[[ WORKING DATA open ]]

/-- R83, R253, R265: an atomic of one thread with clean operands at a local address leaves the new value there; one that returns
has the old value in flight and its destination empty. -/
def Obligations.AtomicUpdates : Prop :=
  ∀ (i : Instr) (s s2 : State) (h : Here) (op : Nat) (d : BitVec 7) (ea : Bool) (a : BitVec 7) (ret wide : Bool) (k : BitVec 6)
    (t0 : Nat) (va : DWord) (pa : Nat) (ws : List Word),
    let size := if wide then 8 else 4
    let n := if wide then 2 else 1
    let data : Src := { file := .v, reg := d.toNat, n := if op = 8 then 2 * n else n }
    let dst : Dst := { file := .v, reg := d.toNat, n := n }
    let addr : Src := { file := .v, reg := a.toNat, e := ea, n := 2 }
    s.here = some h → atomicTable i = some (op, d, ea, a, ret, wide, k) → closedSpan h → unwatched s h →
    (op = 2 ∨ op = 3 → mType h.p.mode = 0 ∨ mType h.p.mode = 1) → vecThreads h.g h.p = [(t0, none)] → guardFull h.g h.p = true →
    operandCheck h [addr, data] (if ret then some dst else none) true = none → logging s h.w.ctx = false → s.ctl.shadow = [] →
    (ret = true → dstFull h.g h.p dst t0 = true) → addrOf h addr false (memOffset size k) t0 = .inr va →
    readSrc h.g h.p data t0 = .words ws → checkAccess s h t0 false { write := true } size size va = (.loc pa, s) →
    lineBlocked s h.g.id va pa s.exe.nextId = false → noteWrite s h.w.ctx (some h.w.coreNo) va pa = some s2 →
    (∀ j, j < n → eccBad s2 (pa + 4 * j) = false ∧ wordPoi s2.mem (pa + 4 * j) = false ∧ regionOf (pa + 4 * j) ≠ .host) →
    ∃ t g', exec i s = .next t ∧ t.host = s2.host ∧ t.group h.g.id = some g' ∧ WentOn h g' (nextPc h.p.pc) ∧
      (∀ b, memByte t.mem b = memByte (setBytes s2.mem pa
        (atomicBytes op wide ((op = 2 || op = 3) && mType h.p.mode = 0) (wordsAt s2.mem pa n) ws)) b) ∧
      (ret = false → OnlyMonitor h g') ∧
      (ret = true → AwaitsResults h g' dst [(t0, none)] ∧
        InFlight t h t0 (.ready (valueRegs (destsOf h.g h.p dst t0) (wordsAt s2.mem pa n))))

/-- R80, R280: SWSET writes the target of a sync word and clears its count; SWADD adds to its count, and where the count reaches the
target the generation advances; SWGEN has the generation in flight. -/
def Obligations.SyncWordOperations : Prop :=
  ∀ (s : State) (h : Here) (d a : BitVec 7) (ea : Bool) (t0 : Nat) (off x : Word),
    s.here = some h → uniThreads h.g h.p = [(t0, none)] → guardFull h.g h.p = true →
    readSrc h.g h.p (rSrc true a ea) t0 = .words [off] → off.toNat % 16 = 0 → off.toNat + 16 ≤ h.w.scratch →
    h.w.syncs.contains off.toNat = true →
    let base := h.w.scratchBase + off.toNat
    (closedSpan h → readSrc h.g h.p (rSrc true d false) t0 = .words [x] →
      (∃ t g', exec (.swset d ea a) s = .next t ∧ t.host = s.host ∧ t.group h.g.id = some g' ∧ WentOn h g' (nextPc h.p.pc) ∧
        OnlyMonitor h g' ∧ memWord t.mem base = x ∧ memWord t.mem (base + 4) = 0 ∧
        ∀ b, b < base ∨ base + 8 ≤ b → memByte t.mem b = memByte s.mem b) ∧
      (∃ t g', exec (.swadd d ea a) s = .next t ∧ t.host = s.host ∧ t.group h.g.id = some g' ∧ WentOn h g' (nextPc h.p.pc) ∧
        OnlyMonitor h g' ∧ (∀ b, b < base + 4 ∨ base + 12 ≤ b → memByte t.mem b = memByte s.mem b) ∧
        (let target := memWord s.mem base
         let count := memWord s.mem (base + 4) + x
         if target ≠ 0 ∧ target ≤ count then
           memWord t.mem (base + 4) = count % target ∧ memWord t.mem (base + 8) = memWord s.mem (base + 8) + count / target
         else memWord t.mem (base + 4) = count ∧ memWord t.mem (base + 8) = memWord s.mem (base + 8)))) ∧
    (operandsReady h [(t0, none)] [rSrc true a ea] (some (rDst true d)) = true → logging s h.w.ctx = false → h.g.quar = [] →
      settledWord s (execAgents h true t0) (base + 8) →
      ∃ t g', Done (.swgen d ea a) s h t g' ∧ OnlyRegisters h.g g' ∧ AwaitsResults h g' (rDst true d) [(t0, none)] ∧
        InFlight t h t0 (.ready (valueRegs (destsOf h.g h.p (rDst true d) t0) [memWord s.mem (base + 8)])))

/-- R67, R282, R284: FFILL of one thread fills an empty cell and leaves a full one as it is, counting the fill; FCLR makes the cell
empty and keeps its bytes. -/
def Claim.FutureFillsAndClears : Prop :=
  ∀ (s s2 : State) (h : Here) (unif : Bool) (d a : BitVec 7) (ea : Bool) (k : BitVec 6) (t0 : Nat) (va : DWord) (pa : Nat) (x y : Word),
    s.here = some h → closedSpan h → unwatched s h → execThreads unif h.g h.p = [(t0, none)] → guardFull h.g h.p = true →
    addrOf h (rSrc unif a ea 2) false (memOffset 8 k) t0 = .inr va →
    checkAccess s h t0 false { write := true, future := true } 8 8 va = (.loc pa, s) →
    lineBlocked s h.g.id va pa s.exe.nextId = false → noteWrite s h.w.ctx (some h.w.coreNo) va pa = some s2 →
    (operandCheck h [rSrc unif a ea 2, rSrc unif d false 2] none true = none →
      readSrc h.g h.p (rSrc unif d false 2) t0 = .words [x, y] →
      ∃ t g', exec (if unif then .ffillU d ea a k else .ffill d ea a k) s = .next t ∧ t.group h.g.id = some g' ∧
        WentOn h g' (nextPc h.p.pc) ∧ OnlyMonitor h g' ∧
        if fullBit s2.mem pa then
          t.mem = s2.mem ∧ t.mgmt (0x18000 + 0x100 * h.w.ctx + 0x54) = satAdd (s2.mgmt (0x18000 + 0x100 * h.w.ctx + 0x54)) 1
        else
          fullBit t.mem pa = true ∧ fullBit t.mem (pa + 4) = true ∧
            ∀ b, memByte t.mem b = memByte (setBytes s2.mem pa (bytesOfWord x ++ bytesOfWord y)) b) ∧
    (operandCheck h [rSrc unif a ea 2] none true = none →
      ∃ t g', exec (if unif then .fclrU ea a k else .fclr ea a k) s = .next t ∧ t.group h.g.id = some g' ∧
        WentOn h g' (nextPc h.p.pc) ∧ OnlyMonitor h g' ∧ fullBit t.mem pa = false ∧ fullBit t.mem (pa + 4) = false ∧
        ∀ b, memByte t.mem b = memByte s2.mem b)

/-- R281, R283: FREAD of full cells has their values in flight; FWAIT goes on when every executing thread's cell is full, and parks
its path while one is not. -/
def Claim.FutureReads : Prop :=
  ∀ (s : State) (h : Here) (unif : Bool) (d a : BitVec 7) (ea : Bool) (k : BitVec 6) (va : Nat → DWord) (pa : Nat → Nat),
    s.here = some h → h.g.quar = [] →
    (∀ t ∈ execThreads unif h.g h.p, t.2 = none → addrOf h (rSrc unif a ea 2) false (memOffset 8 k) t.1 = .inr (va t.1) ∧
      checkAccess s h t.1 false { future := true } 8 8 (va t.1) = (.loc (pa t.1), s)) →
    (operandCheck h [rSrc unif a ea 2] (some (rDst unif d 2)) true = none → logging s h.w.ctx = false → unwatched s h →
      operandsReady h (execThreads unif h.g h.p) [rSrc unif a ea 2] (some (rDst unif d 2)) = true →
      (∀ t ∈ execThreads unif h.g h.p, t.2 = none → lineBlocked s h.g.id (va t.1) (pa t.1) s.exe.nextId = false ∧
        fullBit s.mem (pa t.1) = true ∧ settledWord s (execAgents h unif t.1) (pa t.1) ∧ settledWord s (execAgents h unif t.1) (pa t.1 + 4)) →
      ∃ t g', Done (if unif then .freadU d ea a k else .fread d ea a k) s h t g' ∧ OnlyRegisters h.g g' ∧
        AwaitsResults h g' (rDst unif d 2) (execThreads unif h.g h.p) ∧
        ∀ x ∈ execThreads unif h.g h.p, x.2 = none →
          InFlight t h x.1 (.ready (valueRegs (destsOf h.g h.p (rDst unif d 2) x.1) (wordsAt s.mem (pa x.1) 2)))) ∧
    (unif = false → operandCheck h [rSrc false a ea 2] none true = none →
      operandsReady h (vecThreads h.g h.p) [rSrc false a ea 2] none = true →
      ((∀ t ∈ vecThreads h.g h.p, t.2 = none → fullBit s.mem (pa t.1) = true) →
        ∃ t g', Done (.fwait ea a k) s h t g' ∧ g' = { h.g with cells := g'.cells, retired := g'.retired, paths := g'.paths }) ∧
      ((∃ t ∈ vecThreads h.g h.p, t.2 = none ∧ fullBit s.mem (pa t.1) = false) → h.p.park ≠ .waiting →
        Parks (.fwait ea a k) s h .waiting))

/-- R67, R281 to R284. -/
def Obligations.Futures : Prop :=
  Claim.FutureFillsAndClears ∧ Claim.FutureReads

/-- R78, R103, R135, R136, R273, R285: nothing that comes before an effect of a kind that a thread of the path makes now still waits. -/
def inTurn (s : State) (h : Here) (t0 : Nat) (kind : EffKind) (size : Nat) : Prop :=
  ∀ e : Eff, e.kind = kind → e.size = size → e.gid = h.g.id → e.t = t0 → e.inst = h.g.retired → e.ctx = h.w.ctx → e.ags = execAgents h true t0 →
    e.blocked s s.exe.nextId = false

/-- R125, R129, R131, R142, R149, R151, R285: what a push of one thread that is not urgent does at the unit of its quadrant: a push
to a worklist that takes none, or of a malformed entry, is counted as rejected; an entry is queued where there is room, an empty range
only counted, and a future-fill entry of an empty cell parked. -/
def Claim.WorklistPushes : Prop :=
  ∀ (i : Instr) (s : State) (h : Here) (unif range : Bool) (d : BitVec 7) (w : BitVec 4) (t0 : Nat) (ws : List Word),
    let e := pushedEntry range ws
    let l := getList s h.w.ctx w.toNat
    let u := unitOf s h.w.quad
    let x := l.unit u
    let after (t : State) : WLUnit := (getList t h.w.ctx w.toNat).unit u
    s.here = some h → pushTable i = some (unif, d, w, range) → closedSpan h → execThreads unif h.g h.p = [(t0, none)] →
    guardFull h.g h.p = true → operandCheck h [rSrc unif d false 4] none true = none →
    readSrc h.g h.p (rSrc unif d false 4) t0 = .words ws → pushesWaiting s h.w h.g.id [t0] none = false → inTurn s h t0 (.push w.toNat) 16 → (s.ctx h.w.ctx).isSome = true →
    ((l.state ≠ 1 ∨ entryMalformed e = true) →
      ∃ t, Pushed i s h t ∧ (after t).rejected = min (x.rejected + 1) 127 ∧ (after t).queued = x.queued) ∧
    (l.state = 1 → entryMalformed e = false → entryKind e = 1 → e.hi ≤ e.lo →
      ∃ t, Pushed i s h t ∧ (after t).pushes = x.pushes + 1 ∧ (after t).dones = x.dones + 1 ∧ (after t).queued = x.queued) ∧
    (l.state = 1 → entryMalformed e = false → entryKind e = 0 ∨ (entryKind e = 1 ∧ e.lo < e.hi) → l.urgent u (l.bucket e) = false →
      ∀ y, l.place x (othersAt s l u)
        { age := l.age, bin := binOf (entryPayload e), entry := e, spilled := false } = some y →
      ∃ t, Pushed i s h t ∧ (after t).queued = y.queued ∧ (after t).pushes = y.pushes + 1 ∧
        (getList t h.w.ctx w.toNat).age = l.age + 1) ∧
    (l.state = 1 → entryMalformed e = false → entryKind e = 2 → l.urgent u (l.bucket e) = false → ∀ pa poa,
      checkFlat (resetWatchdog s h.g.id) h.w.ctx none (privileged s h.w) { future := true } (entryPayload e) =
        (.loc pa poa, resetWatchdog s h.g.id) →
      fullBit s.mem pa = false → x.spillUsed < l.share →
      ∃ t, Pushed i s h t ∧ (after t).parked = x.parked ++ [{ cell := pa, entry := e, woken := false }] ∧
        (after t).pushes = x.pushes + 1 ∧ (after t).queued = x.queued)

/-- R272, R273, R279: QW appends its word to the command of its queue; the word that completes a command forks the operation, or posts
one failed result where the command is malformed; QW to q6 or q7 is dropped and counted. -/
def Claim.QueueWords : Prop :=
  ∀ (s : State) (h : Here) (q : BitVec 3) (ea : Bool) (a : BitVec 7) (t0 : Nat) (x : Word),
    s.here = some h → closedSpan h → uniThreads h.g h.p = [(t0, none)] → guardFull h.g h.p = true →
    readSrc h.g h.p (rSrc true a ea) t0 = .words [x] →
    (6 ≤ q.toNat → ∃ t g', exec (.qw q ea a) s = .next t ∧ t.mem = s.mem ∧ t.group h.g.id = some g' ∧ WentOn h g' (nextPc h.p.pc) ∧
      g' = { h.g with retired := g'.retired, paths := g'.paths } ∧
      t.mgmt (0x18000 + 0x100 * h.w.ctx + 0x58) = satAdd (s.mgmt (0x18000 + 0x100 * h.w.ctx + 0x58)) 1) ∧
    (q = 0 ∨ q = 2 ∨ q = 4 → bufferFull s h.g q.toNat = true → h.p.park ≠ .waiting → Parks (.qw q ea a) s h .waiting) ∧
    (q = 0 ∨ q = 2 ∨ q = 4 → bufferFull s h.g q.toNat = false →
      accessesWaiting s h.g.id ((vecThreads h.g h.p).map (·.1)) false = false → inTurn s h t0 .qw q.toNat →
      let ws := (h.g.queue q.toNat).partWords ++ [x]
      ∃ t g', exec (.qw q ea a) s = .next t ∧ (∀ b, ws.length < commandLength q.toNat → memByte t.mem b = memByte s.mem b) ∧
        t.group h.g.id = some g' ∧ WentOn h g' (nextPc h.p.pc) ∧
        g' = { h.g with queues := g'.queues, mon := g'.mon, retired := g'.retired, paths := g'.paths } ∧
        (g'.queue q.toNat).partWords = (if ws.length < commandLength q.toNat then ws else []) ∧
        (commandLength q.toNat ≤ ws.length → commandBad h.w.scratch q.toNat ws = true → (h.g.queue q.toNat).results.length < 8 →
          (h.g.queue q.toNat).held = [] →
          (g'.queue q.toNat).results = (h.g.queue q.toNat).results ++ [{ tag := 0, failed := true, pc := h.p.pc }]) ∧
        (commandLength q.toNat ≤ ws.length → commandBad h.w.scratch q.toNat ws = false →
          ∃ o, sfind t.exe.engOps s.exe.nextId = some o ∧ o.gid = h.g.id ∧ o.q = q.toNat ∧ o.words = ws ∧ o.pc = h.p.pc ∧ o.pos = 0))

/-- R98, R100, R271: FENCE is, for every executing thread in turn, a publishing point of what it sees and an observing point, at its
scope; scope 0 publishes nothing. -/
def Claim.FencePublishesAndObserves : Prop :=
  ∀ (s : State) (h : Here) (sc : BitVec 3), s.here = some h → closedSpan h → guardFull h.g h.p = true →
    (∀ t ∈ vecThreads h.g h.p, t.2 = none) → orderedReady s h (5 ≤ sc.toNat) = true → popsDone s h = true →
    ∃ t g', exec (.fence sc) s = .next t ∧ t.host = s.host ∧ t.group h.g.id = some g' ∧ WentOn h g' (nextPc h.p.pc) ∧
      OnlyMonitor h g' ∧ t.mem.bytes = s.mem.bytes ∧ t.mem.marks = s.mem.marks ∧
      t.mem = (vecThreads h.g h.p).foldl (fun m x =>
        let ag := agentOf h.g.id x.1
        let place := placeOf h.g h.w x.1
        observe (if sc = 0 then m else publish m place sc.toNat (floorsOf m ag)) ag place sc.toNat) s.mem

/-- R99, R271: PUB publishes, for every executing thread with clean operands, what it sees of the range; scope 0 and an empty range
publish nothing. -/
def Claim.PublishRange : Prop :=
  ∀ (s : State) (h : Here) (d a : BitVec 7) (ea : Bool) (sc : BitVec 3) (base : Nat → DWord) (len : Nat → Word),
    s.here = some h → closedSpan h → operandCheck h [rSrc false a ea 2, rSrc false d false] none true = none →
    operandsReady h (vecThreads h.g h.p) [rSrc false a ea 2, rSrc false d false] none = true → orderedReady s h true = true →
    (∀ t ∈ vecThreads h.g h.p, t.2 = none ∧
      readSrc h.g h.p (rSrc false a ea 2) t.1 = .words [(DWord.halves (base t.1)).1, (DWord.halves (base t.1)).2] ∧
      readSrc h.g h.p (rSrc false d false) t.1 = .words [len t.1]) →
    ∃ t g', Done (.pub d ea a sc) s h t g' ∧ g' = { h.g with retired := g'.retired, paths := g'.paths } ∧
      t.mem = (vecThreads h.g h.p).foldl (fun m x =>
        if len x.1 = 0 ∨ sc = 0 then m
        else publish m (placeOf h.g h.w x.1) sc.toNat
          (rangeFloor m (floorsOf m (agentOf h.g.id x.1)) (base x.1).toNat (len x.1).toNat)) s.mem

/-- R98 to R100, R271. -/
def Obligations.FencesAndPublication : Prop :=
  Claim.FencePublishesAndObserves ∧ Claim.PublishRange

[[ WORKING DATA closed ]]

> **WHAT TO DO**
Each line from the one containing "(rangeFloor m (floorsOf" through the last line of the entries is to be copied exactly, with no other lines added.

> **FINISHED EXERCISE**
          (rangeFloor m (floorsOf m (agentOf h.g.id x.1)) (base x.1).toNat (len x.1).toNat)) s.mem

/-- R98 to R100, R271. -/
def Obligations.FencesAndPublication : Prop :=
  Claim.FencePublishesAndObserves ∧ Claim.PublishRange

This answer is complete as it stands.